::: Supplied information :::
/-- DEADLINE (R242). -/
theorem exec_deadline : exec (.deadline k epoch slot) s = .next (
    let key := slotKey epoch.toNat slot.toNat
    if S.timer = false ∨ S.st ≠ .opened then s
    else callBackups (modSlot s k.val key fun S => { S with timer := false }) k.val key S fun i => (tfind S.granted i).isNone) := by
  have hclk : s.boot.clocksOff = false := hrun
  refine (outcome_of_calm hcalm _).trans ?_
  dsimp only
  rw [hS]
  simp only [hclk, Bool.false_eq_true, false_or, Bool.not_eq_true']

/-- SEAL_TO (R243). -/
theorem exec_sealTo (mbid : BitVec 16) : exec (.sealTo k epoch slot mbid) s = .next (
    let key := slotKey epoch.toNat slot.toNat
    if S.st ≠ .opened ∨ tfind S.granted mbid.toNat = none ∨ mbid.toNat ∈ S.sealed then s
    else
      let w := resetSlot (countColl s k.val cSealTo) k.val key S
      match tfind (w.part k.val).slots key with
      | some S => if S.st = .opened then callBackups w k.val key S (· = mbid.toNat) else w
      | none => w) := by
  have hclk : s.boot.clocksOff = false := hrun
  refine (outcome_of_calm hcalm _).trans ?_
  dsimp only
  rw [hS]
  simp only [hclk, Bool.false_eq_true, false_or, Option.isNone_iff_eq_none, List.contains_iff_mem] <;> rfl
end
end

/-! ### What the rows leave -/

theorem mapsAs_dropGen (P : Part) (src : BitVec 16) (half : Bool) : MapsAs P (dropGen P src half) :=
  .of_fields rfl rfl rfl rfl fun _ _ => rfl

/-- A message taken; where it is a page of a securing PUT, the generation it writes over is COMPLETE no more. -/
def landing (s : State) (k i : Nat) (m : Msg) (a : Nat) : State :=
  if securing m then (dropMsg s k i).modPart k fun P => dropGen P m.src (buddyHalf P m.src a) else dropMsg s k i

section
variable (s : State) (k i : Nat) (m : Msg) (a : Nat)

theorem landing_mem : (landing s k i m a).mem = s.mem := by
  unfold landing
  split <;> rfl

theorem mapsAs_landing : MapsAs (s.part k) ((landing s k i m a).part k) := by
  have hdrop := (readsAs_dropMsg s k i).maps
  unfold landing
  split
  · rw [part_modPart_same]; exact hdrop.trans (mapsAs_dropGen _ _ _)
  · exact hdrop

theorem keeps_landing {ws : List FieldName} (hw : Among [.parts] ws) : Keeps ws s (landing s k i m a) :=
  keeps_ite (keeps_modPart hw (keeps_dropMsg s k i hw) _ _) (keeps_dropMsg s k i hw)
end

/-- What landed for an LSEAL is forgotten, and a secured-state record that came with it stored. -/
def landed (s : State) (k : Nat) (m : Msg) (L : Land) (ok : Bool) : State :=
  let s := s.modPart k fun P => { P with land := P.land.filter fun L => !(L.src = m.src && L.base = m.dst) }
  if ok ∧ securing m ∧ secName m = secRecord then
    s.modPart k fun P => storeSecRec P { secRecOf (leNat (slice L.aside 0 32)) with half := buddyHalf P m.src m.dst.toNat }
  else s

theorem landed_part (s : State) (k : Nat) (m : Msg) (L : Land) (ok : Bool) : ∃ r,
    (landed s k m L ok).part k = { s.part k with
      land := (s.part k).land.filter fun L => !(L.src = m.src && L.base = m.dst), secRecs := r } ∧
    (ok = true → securing m = true → secName m = secRecord →
      r.head? = some { secRecOf (leNat (slice L.aside 0 32)) with half := buddyHalf (s.part k) m.src m.dst.toNat }) := by
  unfold landed
  dsimp only
  split
  · next h =>
    rw [part_modPart_same, part_modPart_same]
    exact ⟨_, rfl, fun _ _ _ => rfl⟩
  · next h =>
    rw [part_modPart_same]
    exact ⟨_, rfl, fun h1 h2 h3 => absurd ⟨h1, h2, h3⟩ h⟩

theorem keeps_landed {ws : List FieldName} {z : State} (s : State) (k : Nat) (m : Msg) (L : Land) (ok : Bool) (hk : Keeps ws z s)
    (hw : Among [.parts] ws) : Keeps ws z (landed s k m L ok) :=
  keeps_ite (keeps_modPart hw (keeps_modPart hw hk _ _) _ _) (keeps_modPart hw hk _ _)

theorem landed_ctr (s : State) (k : Nat) (m : Msg) (L : Land) (ok : Bool) (y : Nat) : (landed s k m L ok).ctr y = s.ctr y := by
  unfold landed
  dsimp only
  split <;> rfl

theorem landedElems_of_readsAs {k : Nat} {s t : State} (h : ReadsAs k s t) (L : Land) : landedElems t k L = landedElems s k L := by
  unfold landedElems
  simp only [h.loadNat]

/-- A counter signalled where a message asks for it. -/
def signalled (s : State) (k c : Nat) (asks : Bool) : State := if asks then (remoteSignal s k c 1).1 else s

section
variable (s : State) (k c : Nat) (asks : Bool)

theorem keeps_signalled {ws : List FieldName} (hw : Among [.ctrs, .parts, .link, .vectors] ws) : Keeps ws s (signalled s k c asks) :=
  keeps_ite (keepsf_remoteSignal hw (keeps_refl _ s) k c 1) (keeps_refl _ s)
:::
= What is being asked =
Go through the material and report each line that holds the string "base".

= Output for this exercise =
  let s := s.modPart k fun P => { P with land := P.land.filter fun L => !(L.src = m.src && L.base = m.dst) }
      land := (s.part k).land.filter fun L => !(L.src = m.src && L.base = m.dst), secRecs := r } ∧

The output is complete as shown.